Now, cancer in general, there's different ways of diagnosing cancer. And, for different types of cancers, there's different diagnostic protocols. For colon cancer specifically, the most effective way is to do a colonoscopy as you know. And, everyone needs to get their colonoscopy because not only can a colon cancer be diagnosed before it even reach Stage 1 —

Ben:  Because it's a tiny little polyps.

Darshan:  Exactly because it starts inside of a polyp. When you do a colonoscopy, you can see the polyp and you can actually remove it. And so, now, you're diagnosing and treating colon cancer at pre-Stage 1. So, for you with this extensive family history of colon cancer, rather than waiting until your tummy hurts or you have severe constipation or even worse, why not just do a colonoscopy once every couple of years and remove these polyps?

Ben:  Because people say they're risky, that's why.
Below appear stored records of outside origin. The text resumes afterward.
/-- SPARE_BANDS at shipment: every position is present, and the die with the most bad blocks bounds its group (R273). -/
def shippedSpare (bad : List Nat) : Nat :=
  let worst (g : Nat) : Nat := (List.range 16).foldl (fun m i => max m ((bad[17 * (16 * (g / 16) + i) + g % 16]?).getD 0)) 0
  (List.range 32).foldl (fun n g => n + (5461 - worst g)) 0 - (64 + 874 + 128 + 163400)

/-- Factory data (Config). The blocks bad at shipment leave at least 9,500 spare bands (R273). -/
def Factory.reset : Factory :=
  { serial := Config.serial, mac0 := Config.macAddr 0, mac1 := Config.macAddr 1, variantX := Config.variantX
    importId := Config.importId, eta := Config.eta
    bad := if 9500 ≤ shippedSpare Config.factoryBad then Config.factoryBad else [] }

/-- The machine right after reset: a power-on reset of a drive in its factory state, 12 V absent. -/
def State.reset : State :=
  { clk := ⟨(Config.factoryMark + 1) * 65536, (Config.factoryMark + 2) * 65536, Config.factoryPcycle + 1⟩, perm := ⟨false⟩, fac := Factory.reset, d := Drive.reset, pending := [] }

end Sys2Proof.Machine
end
They say you're getting a colon perforated or there's issues with anesthesia. This is just a few days ago, I read that you should talk to your physician because they don't properly clean a lot of the equipment used in colonoscopies, and all sorts of fear or fearmongering at least out there about colonoscopies.
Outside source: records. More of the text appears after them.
-- ==== Sys2Proof/Machine/Dies.lean ====
section
/-! DEFINITION. The dies and their arrangement (R266 to R273, R293 to R296): the record of every die, the groups, the
good blocks of a group and the spare. -/

namespace Sys2Proof.Machine

/-- Die blocks a die offers (R267). -/
def dieBlocks : Nat := 5461

/-- The record of a die that has not changed since shipment (R266). -/
def dieFactory (ch p : Nat) : Die :=
  { ch := ch, p := p, st := if p < 16 then .active else .spare, pos := p, pe := [], retired := [], clean := []
    corr := 0, recon := 0, hits := [], shifts := [], levelling := false }

/-- Physical die `p` of channel `ch`. -/
def Med.die (m : Med) (ch p : Nat) : Die :=
  match m.dies.find? fun x => x.ch == ch && x.p == p with
  | some x => x
  | none => dieFactory ch p

/-- Change the record of a die. -/
def Med.setDie (m : Med) (x : Die) : Med :=
  { m with dies := x :: m.dies.filter fun y => !(y.ch == x.ch && y.p == x.p) }

/-- Lift a change of the media store to the drive. -/
def Drive.onMed (d : Drive) (f : Med → Med) : Drive := { d with med := f d.med }

/-- Good blocks of a die: those not bad at shipment and not retired. -/
def Die.good (x : Die) (fac : Factory) : Nat := dieBlocks - (fac.bad[17 * x.ch + x.p]?).getD 0 - x.retired.length

/-- P/E count of a block. -/
def Die.peOf (x : Die) (b : Nat) : Nat := ((x.pe.find? (·.1 == b)).map (·.2)).getD 0

/-- The group of a channel's position (R268), and the channel half and position of a group. -/
def groupOf (ch pos : Nat) : Nat := 16 * (ch / 16) + pos

/-- The media engine that drives a channel. -/
def engineOf (ch : Nat) : Nat := ch / 4

/-- The channels of group `g` whose position is not retired (R268, R296). -/
def Med.present (m : Med) (g : Nat) : List Nat :=
  ((List.range 16).map (16 * (g / 16) + ·)).filter fun ch => !m.gone.contains (g, ch)

/-- The die that serves position `pos` of channel `ch`: a spare that takes the position over serves it from then on. -/
def Med.serving (m : Med) (ch pos : Nat) : Option Die :=
  ((List.range 17).map (m.die ch)).find? fun x => x.pos == pos && (x.st == .active || x.st == .rebuild)

/-- W(g). -/
def Med.w (m : Med) (g : Nat) : Nat := (m.present g).length

/-- G(g): the fewest good die blocks on any present die of the group (R273). -/
def Med.gMin (m : Med) (fac : Factory) (g : Nat) : Nat :=
  (m.present g).foldl
    (fun a ch => match m.serving ch (g % 16) with | some x => min a (x.good fac) | none => a) dieBlocks

/-- usable(g) (R273). -/
def Med.usable (m : Med) (fac : Factory) (g : Nat) : Nat := m.gMin fac g * (m.w g - 1) / 15

/-- SPARE_BANDS (R273), with `bands` the setting of MED_USER_BANDS. -/
def Med.spareBands (m : Med) (fac : Factory) (bands : Nat) : Nat :=
  ((List.range 32).map (m.usable fac)).foldl (· + ·) 0 - (64 + 874 + 128 + bands)

/-- SPARE_BANDS of the drive. -/
def Drive.spareBands (d : Drive) (e : Env) : Nat := d.med.spareBands e.fac (d.fld Reg.MED_USER_BANDS 17 0)

/-- USER_CAP in bytes for a setting of MED_USER_BANDS (R274). -/
def userCapOf (bands : Nat) : Nat := 448 * 2 ^ 40 * bands / 163400 / 4096 * 4096

/-- Bands of a group that are in use, whatever for; two bands of each group are the system area's (R272). -/
def Med.usedBands (m : Med) (g : Nat) : Nat := (m.bands.filter fun b => b.group == g && b.st != .flush).length + 2

/-- Free bands of a group. -/
def Med.freeBands (m : Med) (fac : Factory) (g : Nat) : Nat := m.gMin fac g - m.usedBands g

/-- The GC level of a group (R287). -/
def Drive.gcLevel (d : Drive) (e : Env) (g : Nat) : Nat :=
  let f := d.med.freeBands e.fac g
  if f ≤ d.fld Reg.MED_GC_CTL 15 8 then 2 else if f ≤ d.fld Reg.MED_GC_CTL 23 16 then 1 else 0

/-- A group is rebuilding or moving off a retired position. -/
def Med.rebuilding (m : Med) (g : Nat) : Bool := m.rebuilds.any fun r => r.group == g

end Sys2Proof.Machine
end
Darshan:  Yeah, there's so much fearmongering. And, I can tell you that the equipment cleaning thing, I mean someone probably read one article about that somewhere. If you go to a reputable gastroenterologist, they are excellent of cleaning their equipment, their perforation rate, you should always ask what is your perforation rate is minimal. And, the anesthesia is the most minimal anesthesia you can get and it's extremely safe. Look, not everyone needs to get a colonoscopy every couple years, but your extensive family history, my advice to you would be to do them more frequently than not do them.

Ben:  Yeah, yeah. When you say more frequently, you think if you have a high family risk of a certain type of cancer like colon cancer, like yearly?
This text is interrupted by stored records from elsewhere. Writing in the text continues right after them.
/-- The parts of entry `i` in the further segments of a width table agree with the key's further parts (R206); a part
never written has mask 0. -/
def Mch.restHits (m : Mch) (i : Nat) : List Nat → SKey → Bool
  | n :: ns, k :: ks =>
    (match (m.seg n).find? (·.idx == i) with | some x => x.hits k | none => true) && m.restHits i ns ks
  | _, _ => true

/-- Every match of a key in a table, in R208's order. -/
def Mch.matches (m : Mch) (wide : Bool) (segs : List Nat) (key : SKey) : List Hit :=
  let k0 := key.headD 0
  let found : List Hit :=
    if wide then
      ((m.seg (segs.headD 0)).filter fun x => x.valid && x.hits k0 && m.restHits x.idx segs.tail key.tail).map
        fun x => ⟨x.prio.toNat, x.idx, x.row.toNat⟩
    else
      ((List.range segs.length).zip segs).flatMap fun ks =>
        ((m.seg ks.2).filter fun x => x.valid && x.hits k0).map fun x => ⟨x.prio.toNat, ks.1 * 16384 + x.idx, x.row.toNat⟩
  found.foldl (fun l h => h.insert l) []

/-- MCH_ENG_CTL.GEOM and RUN. -/
def Drive.geom (d : Drive) : Nat := d.fld Reg.MCH_ENG_CTL 10 8
def Drive.mchRun (d : Drive) : Bool := d.flag Reg.MCH_ENG_CTL 0

/-- The table an opcode class is searched in (R207). -/
def Drive.classTable (d : Drive) (cls : Nat) : Nat := d.fld Reg.MCH_CLASS_MAP (2 * cls + 1) (2 * cls)

/-- Searches of table `t` are held: one of its segments rebuilds or is not in service (R219). -/
def Drive.tableHeld (d : Drive) (t : Nat) : Bool :=
  match tableSegs d.geom t with
  | some (_, segs) => segs.any fun n => d.mch.rebuilding.contains n || !d.isOn (16 + n)
  | none => false

/-! ### The result row (R201) -/

/-- Fields of a result row. -/
def rowAction (r : Nat) : Nat := bitsN r 63 62
def rowQos (r : Nat) : Nat := bitsN r 61 59
def rowSlot (r : Nat) : Nat := bitsN r 58 46
def rowQuota (r : Nat) : Nat := bitsN r 45 34
def rowSelf (r : Nat) : Bool := bitN r 33

/-- The accounting IDs a row names. -/
def rowIds (r : Nat) : List Nat := [bitsN r 31 20, bitsN r 19 8].filter (· != 0xFFF)

/-- How a search ends (R208): the deciding row, the limit on count-only rows, or no further match; with the rows passed
and the number of steps. -/
structure Walk where
  passed : List Hit
  decide : Option Hit
  limit : Bool
  deriving DecidableEq, Repr

/-- Step over count-only rows, `left` of which may still be passed. -/
def walk (left : Nat) : List Hit → Walk
  | [] => ⟨[], none, false⟩
  | h :: l =>
    if rowAction h.row ≠ 3 then ⟨[], some h, false⟩
    else match left with
      | 0 => ⟨[], none, true⟩
      | n + 1 =>
        let w := walk n l
        { w with passed := h :: w.passed }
Darshan:  Every couple years.

Ben:  Every couple of years.

Darshan:  Every two to three years, I would say.

Ben:  And, I recently interviewed Dr. Ahvie Herskowitz from San Francisco about this, and I'll certainly link to that podcast in the shownotes. We had a very frank discussion about the rate of cancer growth and how it can be accelerated and also the increased rates of cancer in young populations. We talked a little bit about liquid cancer biopsies like being able to diagnose cancer from a blood like RGCC or GRAIL test or something like that. You ever messed around with any of those?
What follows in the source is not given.